*** SUPPLIED MATERIAL ***

/-- SESS.STATE. -/
def State.sessState (s : State) (x : Nat) : Word :=
  let y := s.sess x
  let code := match y.st with
    | .free => 0 | .openS => 1 | .leaving => 2 | .job => 3 | .awaitingIn => 4
  Word.put 60 4 code ||| Word.put 56 4 y.window ||| Word.put 46 1 (b2n y.pub) ||| Word.put 45 1 (b2n y.kv8) |||
    Word.put 42 3 y.outRing ||| Word.put 40 2 y.cls ||| Word.put 24 12 y.tenant |||
    Word.put 16 4 (y.queue.filter fun q => q.out.isNone).length ||| Word.put 1 1 (b2n !y.held.isEmpty) |||
    Word.put 0 1 (b2n (s.stepOf x).isSome)

/-- The SESS block registers of an entry (R552), 0x100 to 0x140. -/
def State.sessRegs (s : State) (x : Nat) : List Word :=
  let y := s.sess x
  if y.st = .free then List.replicate 9 0
  else
    let bound := match y.turn with
      | some t => if t.image.isSome then t.adapter else 0xFFFF
      | none => 0xFFFF
    [s.sessState x, Word.put 32 32 y.tentative ||| Word.put 0 32 y.committed,
      Word.put 63 1 (b2n y.pending.isSome) ||| Word.put 0 32 (y.pending.getD 0),
      Word.put 32 32 y.generation ||| Word.put 0 16 bound, Word.put 0 32 y.floor, Word.put 0 32 y.capacity,
      BitVec.ofNat 64 ((y.turn.bind (·.deadline)).getD (2 ^ 64 - 1)),
      Word.put 63 1 (b2n (s.hasDirectory x)) ||| Word.put 0 24 y.rootPage, BitVec.ofNat 64 y.delivered]

/-- The page of an entry takes what has changed, with the bell's time (R553). -/
def State.snapshot (s : State) (now : Nat) (old : List Nat) : State :=
  (old ++ s.serve.sessions.map (·.1)).eraseDups.foldl (fun (t : State) x =>
    let new_ := t.sessRegs x
    let changed := (new_.zipIdx).any fun e => t.reg (.sess x) (0x100 + 8 * e.2) != e.1
    if changed then
      ((new_.zipIdx).foldl (fun (u : State) e => u.setReg (.sess x) (0x100 + 8 * e.2) e.1) t).setReg (.sess x) 0x148
        (if (t.sess x).st = .free then 0 else BitVec.ofNat 64 now)
    else t) s

/-- Over every context in use. -/
def State.eachSession (s : State) (f : State → Nat → State) : State := (s.serve.sessions.map (·.1)).foldl f s

/-- Outcomes held in hub SRAM go to the slots released since (R337, R339): those of released sessions first. -/
def State.writeHeld (s : State) (now : Nat) : State :=
  ((List.range 16).foldl (fun (t : State) w => t.flushOut now w) s).eachSession fun t x => t.flushHeld x now (t.sess x).held.length

/-- Device time reaches the bell, which opens a round of the period written to SYS.BELL_NS (R241). -/
def State.ringBell (s : State) (now : Nat) : State :=
  let s1 := (s.advanceTo now).allTransfers now
  { s1 with clock := { s1.clock with lastBell := now }, pkg := { s1.pkg with bellNs := (s1.reg .sys 0x118).field 0 14 } }

def State.scheduleBell (s : State) (now : Nat) : State := { s with clock := { s.clock with nextBell := now + s.pkg.bellNs } }

/-- Leakage of the round that opens enters the current tally window (R377). -/
def State.chargeLeak (s : State) : State := { s with tally := { s.tally with leakNj := s.tally.leakNj + s.leakPerRound } }

/-- The bell of device time `now`. -/
def State.bellAt (s : State) (b : BellIn) (now : Nat) : State :=
  let due := s.dueFrees
  let old := s.serve.sessions.map (·.1)
  let s0 := (((s.ringBell now).clearFrees due).bellMarks.diesAtBell now b.selfCheckFailed).packageAtBell b
  let s2 := ((s0.writeHeld now).action1 now).action2 b now
  let s3 := s2.eachSession fun t x => t.deadlineOf x now
  let s4 := s3.eachSession fun t x => t.controls x now
  let s8 := (s4.action5 due).action6.action7.action8
  let s10 := ((s8.chargeLeak).action9 now).admission now
  (((s10.keepLanes).snapshot now old).snapAttest now).scheduleBell now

***

◆ **WHAT IS EXPECTED**
Your reply should hold all the entries, each repeated without a single change.

◆ **WRITTEN RESPONSE**
/-- SESS.STATE. -/
def State.sessState (s : State) (x : Nat) : Word :=
  let y := s.sess x
  let code := match y.st with
    | .free => 0 | .openS => 1 | .leaving => 2 | .job => 3 | .awaitingIn => 4
  Word.put 60 4 code ||| Word.put 56 4 y.window ||| Word.put 46 1 (b2n y.pub) ||| Word.put 45 1 (b2n y.kv8) |||
    Word.put 42 3 y.outRing ||| Word.put 40 2 y.cls ||| Word.put 24 12 y.tenant |||
    Word.put 16 4 (y.queue.filter fun q => q.out.isNone).length ||| Word.put 1 1 (b2n !y.held.isEmpty) |||
    Word.put 0 1 (b2n (s.stepOf x).isSome)

/-- The SESS block registers of an entry (R552), 0x100 to 0x140. -/
def State.sessRegs (s : State) (x : Nat) : List Word :=
  let y := s.sess x
  if y.st = .free then List.replicate 9 0
  else
    let bound := match y.turn with
      | some t => if t.image.isSome then t.adapter else 0xFFFF
      | none => 0xFFFF
    [s.sessState x, Word.put 32 32 y.tentative ||| Word.put 0 32 y.committed,
      Word.put 63 1 (b2n y.pending.isSome) ||| Word.put 0 32 (y.pending.getD 0),
      Word.put 32 32 y.generation ||| Word.put 0 16 bound, Word.put 0 32 y.floor, Word.put 0 32 y.capacity,
      BitVec.ofNat 64 ((y.turn.bind (·.deadline)).getD (2 ^ 64 - 1)),
      Word.put 63 1 (b2n (s.hasDirectory x)) ||| Word.put 0 24 y.rootPage, BitVec.ofNat 64 y.delivered]

/-- The page of an entry takes what has changed, with the bell's time (R553). -/
def State.snapshot (s : State) (now : Nat) (old : List Nat) : State :=
  (old ++ s.serve.sessions.map (·.1)).eraseDups.foldl (fun (t : State) x =>
    let new_ := t.sessRegs x
    let changed := (new_.zipIdx).any fun e => t.reg (.sess x) (0x100 + 8 * e.2) != e.1
    if changed then
      ((new_.zipIdx).foldl (fun (u : State) e => u.setReg (.sess x) (0x100 + 8 * e.2) e.1) t).setReg (.sess x) 0x148
        (if (t.sess x).st = .free then 0 else BitVec.ofNat 64 now)
    else t) s

/-- Over every context in use. -/
def State.eachSession (s : State) (f : State → Nat → State) : State := (s.serve.sessions.map (·.1)).foldl f s

/-- Outcomes held in hub SRAM go to the slots released since (R337, R339): those of released sessions first. -/
def State.writeHeld (s : State) (now : Nat) : State :=
  ((List.range 16).foldl (fun (t : State) w => t.flushOut now w) s).eachSession fun t x => t.flushHeld x now (t.sess x).held.length

/-- Device time reaches the bell, which opens a round of the period written to SYS.BELL_NS (R241). -/
def State.ringBell (s : State) (now : Nat) : State :=
  let s1 := (s.advanceTo now).allTransfers now
  { s1 with clock := { s1.clock with lastBell := now }, pkg := { s1.pkg with bellNs := (s1.reg .sys 0x118).field 0 14 } }

def State.scheduleBell (s : State) (now : Nat) : State := { s with clock := { s.clock with nextBell := now + s.pkg.bellNs } }

/-- Leakage of the round that opens enters the current tally window (R377). -/
def State.chargeLeak (s : State) : State := { s with tally := { s.tally with leakNj := s.tally.leakNj + s.leakPerRound } }

/-- The bell of device time `now`. -/
def State.bellAt (s : State) (b : BellIn) (now : Nat) : State :=
  let due := s.dueFrees
  let old := s.serve.sessions.map (·.1)
  let s0 := (((s.ringBell now).clearFrees due).bellMarks.diesAtBell now b.selfCheckFailed).packageAtBell b
  let s2 := ((s0.writeHeld now).action1 now).action2 b now
  let s3 := s2.eachSession fun t x => t.deadlineOf x now
  let s4 := s3.eachSession fun t x => t.controls x now
  let s8 := (s4.action5 due).action6.action7.action8
  let s10 := ((s8.chargeLeak).action9 now).admission now
  (((s10.keepLanes).snapshot now old).snapAttest now).scheduleBell now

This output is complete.